Roger Wilson Young had suffered a head injury while playing basketball that permanently damaged his vision and hearing. Believing that his physical ailments would preclude him from service with the U.S. Army, Young joined the Ohio National Guard in 1938.

During his service his eyesight and hearing gradually worsened. When his unit was activated in 1940 as the fears of war in Europe worsened Young volunteered as a small arms instructor, a role that would earn him promotions to corporal and then sergeant.

But just before his unit was to land on New Georgia, Young decided his impaired senses would interfere with his ability to lead men into combat. He asked for a reduction to private. His request was met with concern that he was malingering and he was sent for physical evaluation. The medical report indicated that he was nearly completely deaf and it was recommended that he be sent to a hospital for evaluation for his fitness for duty. Young begged to remain with his unit and eventually his request was approved.

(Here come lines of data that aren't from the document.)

-- ==== Sys2Proof/Certificates/Slice0/Obligations.lean ====
section
/-! DEFINITION. The statements for the provers, by family of commands and by kind of state. In each, `s.live` says that the die runs,
and `s.at t` is `s` with time moved on to the command's cycle `t`. -/

section

open Sys2Proof Sys2Proof.Machine

/-! ### The block: its queue, its reset, its stops -/

/-- One step runs the command at the front of the queue, with the queue's rest. -/
def Obligations.StepRunsTheFrontCommand : Prop :=
  ∀ (s : State) (c : Instr) (rest : List Instr), s.pending = c :: rest → step s = exec c { s with pending := rest }

/-- With nothing waiting one ACLK cycle passes and nothing else changes (the model's choice, log 2). -/
def Obligations.IdleStepLetsOneCyclePass : Prop :=
  ∀ s : State, s.pending = [] → step s = .next { s with now := s.now + 1 }

/-- What hardware reset leaves by the manual's own reset columns: link RESET (R349), tick off (R35), start state ROM (R387), no
active key (R375), SAFE_N low (R433), an empty journal whose first entry takes SEQ 1 (R89), ports OFF (R240), no transaction; the
memories list nothing out of their canonical form. -/
def Obligations.ResetLeavesTheDocumentedState : Prop :=
  State.reset.reg 0x1100 1 = 0 ∧ State.reset.tickOn = false ∧ State.reset.tickCount = 0 ∧ State.reset.reg 0x2000 1 = 0
    ∧ State.reset.reg 0x2000 2 = 60000 ∧ State.reset.reg 0x2050 1 = 0 ∧ State.reset.reg 0x1111 3 = 0xFF
    ∧ State.reset.umbra.safeN = false ∧ State.reset.dict.journal = [] ∧ State.reset.dict.nextSeq = 1 ∧ State.reset.dict.txns = []
    ∧ (∀ n, n < 16 → State.reset.portState n = 0) ∧ State.reset.pending = []
    ∧ Memory.wf State.reset = true

/-- Every command answers a next state, whatever the state: no row of the table faults and none is refused by the model. -/
def Obligations.EveryCommandAnswersANextState : Prop :=
  ∀ (i : Instr) (s : State), ∃ s', exec i s = .next s'

/-- A die held in reset, or stopped, takes no command but an edge of RESET_N: nothing but time, the level seen on TICK_IN, the TAP
and draws of free values moves (R478, R496; log 3). -/
def Obligations.DieThatDoesNotRunStandsStill : Prop :=
  ∀ (i : Instr) (s : State), s.live = false → resetEdge i = false → ∃ s', exec i s = .next s' ∧ Frozen s s'

/-- A stopped die stays stopped, its outputs low, through every step until RESET_N is driven (R478). -/
def Obligations.StoppedDieStaysStopped : Prop :=
  ∀ s s' : State, Stopped s → step s = .next s' → Stopped s'

/-- A die held by RESET_N keeps every register at its reset value through every step until RESET_N is released (R12, R475). -/
def Obligations.DieHeldInResetKeepsItsResetValues : Prop :=
  ∀ s s' : State, HeldInReset s → step s = .next s' → HeldInReset s'

/-- The state after reset is held in reset. -/
def Obligations.ResetIsHeldInReset : Prop := HeldInReset State.reset

/-- A sensor at the trip level, or loss of lock of the core or memory PLL, stops the die: SAFE_N, FSYNC low, the link down, LPDDR5 no
longer refreshed; loss of lock of the UCIe PLL is a retrain (R472, R478). -/
def Obligations.TripsAndLostClocksStopTheDie : Prop :=
  (∀ (t : Nat) (x : Fin 8) (s : State), s.live = true → ∃ s', exec (.thermalTrip t x) s = .next s' ∧ s'.stopped = true
      ∧ s'.umbra.safeN = false ∧ (∀ n, n < 16 → (s'.port n).fsync = false) ∧ s'.link.dlUp = false ∧ s'.ddr = []
      ∧ (s.railBad = false → s'.outPins = resetPins))
  ∧ (∀ (t : Nat) (p : Pll) (s : State), s.live = true → p ≠ .ucie → ∃ s', exec (.pllLossOfLock t p) s = .next s' ∧ s'.stopped = true
      ∧ s'.umbra.safeN = false ∧ (∀ n, n < 16 → (s'.port n).fsync = false) ∧ s'.link.dlUp = false ∧ s'.ddr = []
      ∧ (s.railBad = false → s'.outPins = resetPins))
  ∧ (∀ (t : Nat) (s : State), s.live = true → exec (.pllLossOfLock t .ucie) s = .next (s.at t).startRetrain)

/-- RESET_N falling leaves the reset state with time going on; flash, fuses, the TICK_IN level and what lies outside the die stay, and the TAP
unless a supply was lost; the outputs take their states, undefined while a rail is out of range. Of a directory update under way the second copy
is as before. Rising, the die runs and the link trains (R348, R383, R465, R466, R475, R476). -/
def Obligations.ResetPinResetsAndReleases : Prop :=
  (∀ (t : Nat) (s : State), ∃ s', exec (.resetNAssert t) s = .next s' ∧ s'.resetN = false ∧ s'.stopped = false ∧ s'.dict = dictReset
      ∧ s'.cores = [] ∧ s'.pads = [] ∧ s'.tasks = [] ∧ s'.ports = [] ∧ s'.umbra = umbraReset ∧ s'.sec = secReset ∧ s'.ddr = []
      ∧ s'.fscratch = [] ∧ (s.fw.dirWrite = none → s'.fw.flash = s.fw.flash) ∧ s'.fw.floors = s.fw.floors
      ∧ s'.jtag = (if s.railBad then State.reset.jtag else s.jtag) ∧ s'.hostMem = s.hostMem ∧ s'.pending = s.pending
      ∧ s'.outPins = (if s.railBad then undefinedPins else resetPins))
  ∧ (∀ (t c first : Nat) (old : List Byte) (s : State), s.fw.dirWrite = some (c, first, old) → max s.now t < c + Config.dirCycles →
    ∃ s' part, exec (.resetNAssert t) s = .next s' ∧ part.length = 64
      ∧ s'.fw.flash = ((s.flashWrite (0x1000 * first) part).flashWrite (0x1000 * (1 - first)) old).fw.flash)
  ∧ (∀ (t : Nat) (s : State), s.resetN = false → ∃ s', exec (.resetNRelease t) s = .next s' ∧ s'.resetN = true
      ∧ s'.reg 0x1100 1 = 1 ∧ s'.dict.blob = s.dict.blob ∧ s'.ddr = s.ddr ∧ s'.fw = s.fw)

/-- The TAP: JTAG_TRST_N low holds Test-Logic-Reset with IDCODE selected; else the controller takes its next state from TMS, and
nothing but the TAP moves outside Capture-DR (R496; the instruction codes are the model's, log 8). -/
def Obligations.TapClockMovesTheTapAlone : Prop :=
  (∀ (t : Nat) (tms tdi : Bool) (s : State), ∃ s', exec (.jtagTapClock t tms tdi false) s = .next s' ∧ s'.jtag.tap = 0 ∧ s'.jtag.ir = 1
      ∧ s' = { (s.at t) with jtag := s'.jtag })
  ∧ (∀ (t : Nat) (tms tdi : Bool) (s : State), s.jtag.tap ≠ 3 → ∃ s', exec (.jtagTapClock t tms tdi true) s = .next s'
      ∧ s'.jtag.tap = tapNext s.jtag.tap tms ∧ s' = { (s.at t) with jtag := s'.jtag })

/-! ### The dictionary (03) -/

/-- READ of a fixed-size object that passes its checks answers OK with the object's bytes, and changes nothing but the request's
count and trace, the transaction's idle time and the answer (R73, R75, R77). -/
def Obligations.ReadAnswersTheValue : Prop :=
  ∀ (t : Nat) (c : Caller) (r : Req) (s u : State) (o : ObjRow), u = (s.at t).asked (callerFn c) → s.live = true → s.reg 0x2050 1 ≠ 0 →
    s.roleOpen (callerFn c) = true → u.serviceGate (callerFn c) 1 r.index.toNat r.sub.toNat = none → formCheck (callerFn c) 1 r = stOk →
    firstFail [u.versionCheck (callerFn c) 1 r.index.toNat r.sub.toNat, addressCheck r.index.toNat r.sub.toNat false,
      u.rightsCheck (callerFn c) r.index.toNat r.sub.toNat false none] = stOk →
    (r.txn.toNat = 0 ∨ (u.findTxn (callerFn c) r.txn.toNat).isSome = true) → reqStagedRead r = false → r.index.toNat < 0xF000 →
    objRow r.index.toNat r.sub.toNat = some o → o.acc ≠ .wo → tySize o.ty ≠ 0 → r.offset.toNat = 0 →
    ∃ p : Resp, exec (.read t c r) s = .next ((u.touchTxn (callerFn c) r.txn.toNat).deliver (callerFn c) p) ∧ p.status = stOk
      ∧ p.payload = (valBytes o.ty (u.objValue (callerFn c) o r.index.toNat r.sub.toNat)).take r.length.toNat

/-- WRITE that passes every check is carried out, journaled and answered with the status of its effect (R67, R75, R85). -/
def Obligations.WriteTakesEffectAndIsJournaled : Prop :=
  ∀ (t : Nat) (c : Caller) (r : Req) (s u : State) (o : ObjRow), u = (s.at t).asked (callerFn c) → s.live = true → s.reg 0x2050 1 ≠ 0 →
    s.roleOpen (callerFn c) = true → u.takes (callerFn c) o r = true →
    ∃ p : Resp, p.opcode = 2 ∧ p.status = (u.takeWrite (callerFn c) o r).2 ∧ exec (.write t c r) s = .next ((u.written (callerFn c) o r).deliver (callerFn c) p)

A week later, on July 31, 1943, Roger W. Young died in combat. He was short, had poor eyesight and was nearly deaf. Pictures of him show him as a cheerful if unremarkable fellow.

An unlikely hero. But a hero just the same.

The citation on Sergeant Roger W. Young's Medal of Honor reads as follows:

On 31 July 1943, the infantry company of which Pvt. Young was a member, was ordered to make a limited withdrawal from the battle line in order to adjust the battalion's position for the night. At this time, Pvt. Young's platoon was engaged with the enemy in a dense jungle where observation was very limited. The platoon suddenly was pinned down by intense fire from a Japanese machinegun concealed on higher ground only 75 yards away. The initial burst wounded Pvt. Young. As the platoon started to obey the order to withdraw, Pvt. Young called out that he could see the enemy emplacement, whereupon he started creeping toward it. Another burst from the machinegun wounded him the second time. Despite the wounds, he continued his heroic advance, attracting enemy fire and answering with rifle fire. When he was close enough to his objective, he began throwing handgrenades, and while doing so was hit again and killed. Pvt. Young's bold action in closing with this Japanese pillbox and thus diverting its fire, permitted his platoon to disengage itself, without loss, and was responsible for several enemy casualties.

The awarding of the Medal of Honor was, of course, posthumous. Sergeant Young was buried on New Georgia and in 1949 his remains were returned to the United States and buried in McPherson Cemetery in Clyde, Ohio.

Sergeant Roger W. Young was the subject of a ballad of some popularity in the late 1940's and Robert A. Heinlein named the transport ship TCFT Roger Young after him in his novel "Starship Troopers".

He was a hero. Before you apply that word to someone, think about what Roger Young did. Consider if the person you are talking about comes anywhere close to the kind of courage and willingness to sacrifice that Sergeant Young displayed.

Then find another word. This one's taken.